## [TASK GOAL]
The entire listing below needs to be transcribed word for word.

*** Opening DATA PROVIDED ***

-- ==== Sys2Proof/Machine/Regs.lean ====
section
/-! DEFINITION. The register tables of the spec (every "Offset, Register, Access, Reset, Purpose" table and every
"Bits, Field, Access, Reset, Meaning" table of chapters 00 to 20): the internal address of every register (slot
base 0x4000 × slot, R390), every named field, the reset values, and which fields a plain write sets (R10–R13). -/

namespace Sys2Proof.Machine

/-- A register field: the register's internal address, the field's lowest bit and its width in bits. -/
structure RF where
  addr : Nat
  lo : Nat
  width : Nat
deriving DecidableEq, Repr

/-- What a plain write does to a field (R13). Fields of the other access codes keep their value on a plain write. -/
inductive WKind where
  | rw | rwl | w1c
deriving DecidableEq, Repr

/-- A writable field of a register row: place, width, access, and the ranges of legal encodings (none listed: all
encodings are legal; R12 otherwise). -/
structure WField where
  lo : Nat
  width : Nat
  kind : WKind
  legal : List (Nat × Nat)
deriving DecidableEq, Repr

/-- One row of a register table: offset in its slot, the strides and counts of its indices, its reset value, and
its writable fields. -/
structure RegRow where
  off : Nat
  idx : List (Nat × Nat)
  reset : Nat
  fields : List WField
deriving DecidableEq, Repr
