/-- Access control beyond ACC (R396, R397, R209, R219, R281): a table hash is due; writes held until their range is free,
oldest first: address and byte; register accesses held until EN returns to 1, oldest first; the contexts whose fetch is held,
and whether another initiator's access is. -/
structure AccState where
  hashDue : Bool
  held : List (Nat × Byte)
  late : List LateAcc
  ctxs : List Nat
  other : Bool
deriving DecidableEq, Repr

/-- Nothing due and nothing held. -/
def AccState.reset : AccState := ⟨false, [], [], [], false⟩

/-! ### Security -/

/-- A key slot (R442, R443): the key XOR its mask, the mask, the engine it was delivered to, and the tunnel ID of a
link-cipher key. -/
structure KeySlot where
  masked : List Byte
  mask : List Byte
  engine : Nat
  tid : Nat
deriving DecidableEq, Repr

/-- A SEC operation running (R445): OP, its block's address, the block as read at its start (none while the access table
holds the read), and the statement that ATTEST made at its start. -/
structure SecOp where
  op : Nat
  addr : Nat
  block : Option (List Byte)
  made : List Byte
deriving DecidableEq, Repr

/-- Keys, engines and sessions beyond SEC (R433–R452). -/
structure SecState where
  /-- the owner root secret XOR its mask, and the mask; both empty while none is held -/
  ors : List Byte
  orsMask : List Byte
  /-- the key-encryption key XOR its mask, and the mask; both empty while none is held (R434, R443) -/
  kek : List Byte
  kekMask : List Byte
  /-- owner program keys X ‖ Y, empty where none is provisioned -/
  pkeys : List (List Byte)
  slots : KMap KeySlot
  /-- the next slot to turn -/
  turn : Nat
  /-- slots most recently delivered to the journal sealer, the attestation signer and the program verifier -/
  sealer : Option Nat
  signer : Option Nat
  verifier : Option Nat
  op : Option SecOp
  /-- scan test enabled (R452) -/
  scan : Bool
  /-- the seed of the deterministic generator while the random source fails (R444) -/
  seed : List Byte
  /-- the root time at which service access opened last (R452) -/
  openedAt : Option Nat
deriving DecidableEq, Repr

/-- A security block with no key. -/
def SecState.blank : SecState :=
  { ors := [], orsMask := [], kek := [], kekMask := [], pkeys := [[], [], [], []], slots := [], turn := 0, sealer := none,
    signer := none, verifier := none, op := none, scan := false, seed := [], openedAt := none }

/-! ### Display heads -/

/-- A line in a layer's FIFO (R287): its number, the bytes and the segments received, and whether it is complete. -/
structure DspLine where
  y : Nat
  bytes : List Byte
  segs : Nat
  done : Bool
deriving DecidableEq, Repr

/-- A layer's settings as latched at a frame start (R293). -/
structure DspSet where
  en : Bool
  fmt : Nat
  src : Bool
  galpha : Nat
  x : Nat
  y : Nat
  w : Nat
  h : Nat
  colour : Nat
  addr : Nat
  stride : Nat
deriving DecidableEq, Repr

/-- One layer: FIFO (R288), latched settings, whether they pass the latch check and a tunnel was bound, whether the
layer underran or was refused in this frame, and lines scanned in it. -/
structure DspLayer where
  fifo : List DspLine
  set : DspSet
  geom : Bool
  bound : Bool
  off : Bool
  lines : Nat
deriving DecidableEq, Repr

/-- A layer never latched. -/
def DspLayer.blank : DspLayer := ⟨[], ⟨false, 0, false, 0, 0, 0, 0, 0, 0, 0, 0⟩, false, false, false, 0⟩

/-- A banner line whose fetch the access table holds (R397): the frame's FRAME_CNT, the line of the active area, and the
bytes to read. -/
structure BannerFetch where
  frame : Nat
  line : Nat
  addr : Nat
  bytes : Nat
deriving DecidableEq, Repr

*** Closing DATA PROVIDED ***

## [WRITTEN ANSWER]
-- ==== Sys2Proof/Machine/Regs.lean ====
section
/-! DEFINITION. The register tables of the spec (every "Offset, Register, Access, Reset, Purpose" table and every
"Bits, Field, Access, Reset, Meaning" table of chapters 00 to 20): the internal address of every register (slot
base 0x4000 × slot, R390), every named field, the reset values, and which fields a plain write sets (R10–R13). -/

namespace Sys2Proof.Machine

/-- A register field: the register's internal address, the field's lowest bit and its width in bits. -/
structure RF where
  addr : Nat
  lo : Nat
  width : Nat
deriving DecidableEq, Repr

/-- What a plain write does to a field (R13). Fields of the other access codes keep their value on a plain write. -/
inductive WKind where
  | rw | rwl | w1c
deriving DecidableEq, Repr

/-- A writable field of a register row: place, width, access, and the ranges of legal encodings (none listed: all
encodings are legal; R12 otherwise). -/
structure WField where
  lo : Nat
  width : Nat
  kind : WKind
  legal : List (Nat × Nat)
deriving DecidableEq, Repr

/-- One row of a register table: offset in its slot, the strides and counts of its indices, its reset value, and
its writable fields. -/
structure RegRow where
  off : Nat
  idx : List (Nat × Nat)
  reset : Nat
  fields : List WField
deriving DecidableEq, Repr
/-- Access control beyond ACC (R396, R397, R209, R219, R281): a table hash is due; writes held until their range is free,
oldest first: address and byte; register accesses held until EN returns to 1, oldest first; the contexts whose fetch is held,
and whether another initiator's access is. -/
structure AccState where
  hashDue : Bool
  held : List (Nat × Byte)
  late : List LateAcc
  ctxs : List Nat
  other : Bool
deriving DecidableEq, Repr

/-- Nothing due and nothing held. -/
def AccState.reset : AccState := ⟨false, [], [], [], false⟩

/-! ### Security -/

/-- A key slot (R442, R443): the key XOR its mask, the mask, the engine it was delivered to, and the tunnel ID of a
link-cipher key. -/
structure KeySlot where
  masked : List Byte
  mask : List Byte
  engine : Nat
  tid : Nat
deriving DecidableEq, Repr

/-- A SEC operation running (R445): OP, its block's address, the block as read at its start (none while the access table
holds the read), and the statement that ATTEST made at its start. -/
structure SecOp where
  op : Nat
  addr : Nat
  block : Option (List Byte)
  made : List Byte
deriving DecidableEq, Repr

/-- Keys, engines and sessions beyond SEC (R433–R452). -/
structure SecState where
  /-- the owner root secret XOR its mask, and the mask; both empty while none is held -/
  ors : List Byte
  orsMask : List Byte
  /-- the key-encryption key XOR its mask, and the mask; both empty while none is held (R434, R443) -/
  kek : List Byte
  kekMask : List Byte
  /-- owner program keys X ‖ Y, empty where none is provisioned -/
  pkeys : List (List Byte)
  slots : KMap KeySlot
  /-- the next slot to turn -/
  turn : Nat
  /-- slots most recently delivered to the journal sealer, the attestation signer and the program verifier -/
  sealer : Option Nat
  signer : Option Nat
  verifier : Option Nat
  op : Option SecOp
  /-- scan test enabled (R452) -/
  scan : Bool
  /-- the seed of the deterministic generator while the random source fails (R444) -/
  seed : List Byte
  /-- the root time at which service access opened last (R452) -/
  openedAt : Option Nat
deriving DecidableEq, Repr

/-- A security block with no key. -/
def SecState.blank : SecState :=
  { ors := [], orsMask := [], kek := [], kekMask := [], pkeys := [[], [], [], []], slots := [], turn := 0, sealer := none,
    signer := none, verifier := none, op := none, scan := false, seed := [], openedAt := none }

/-! ### Display heads -/

/-- A line in a layer's FIFO (R287): its number, the bytes and the segments received, and whether it is complete. -/
structure DspLine where
  y : Nat
  bytes : List Byte
  segs : Nat
  done : Bool
deriving DecidableEq, Repr

/-- A layer's settings as latched at a frame start (R293). -/
structure DspSet where
  en : Bool
  fmt : Nat
  src : Bool
  galpha : Nat
  x : Nat
  y : Nat
  w : Nat
  h : Nat
  colour : Nat
  addr : Nat
  stride : Nat
deriving DecidableEq, Repr

/-- One layer: FIFO (R288), latched settings, whether they pass the latch check and a tunnel was bound, whether the
layer underran or was refused in this frame, and lines scanned in it. -/
structure DspLayer where
  fifo : List DspLine
  set : DspSet
  geom : Bool
  bound : Bool
  off : Bool
  lines : Nat
deriving DecidableEq, Repr

/-- A layer never latched. -/
def DspLayer.blank : DspLayer := ⟨[], ⟨false, 0, false, 0, 0, 0, 0, 0, 0, 0, 0⟩, false, false, false, 0⟩

/-- A banner line whose fetch the access table holds (R397): the frame's FRAME_CNT, the line of the active area, and the
bytes to read. -/
structure BannerFetch where
  frame : Nat
  line : Nat
  addr : Nat
  bytes : Nat
deriving DecidableEq, Repr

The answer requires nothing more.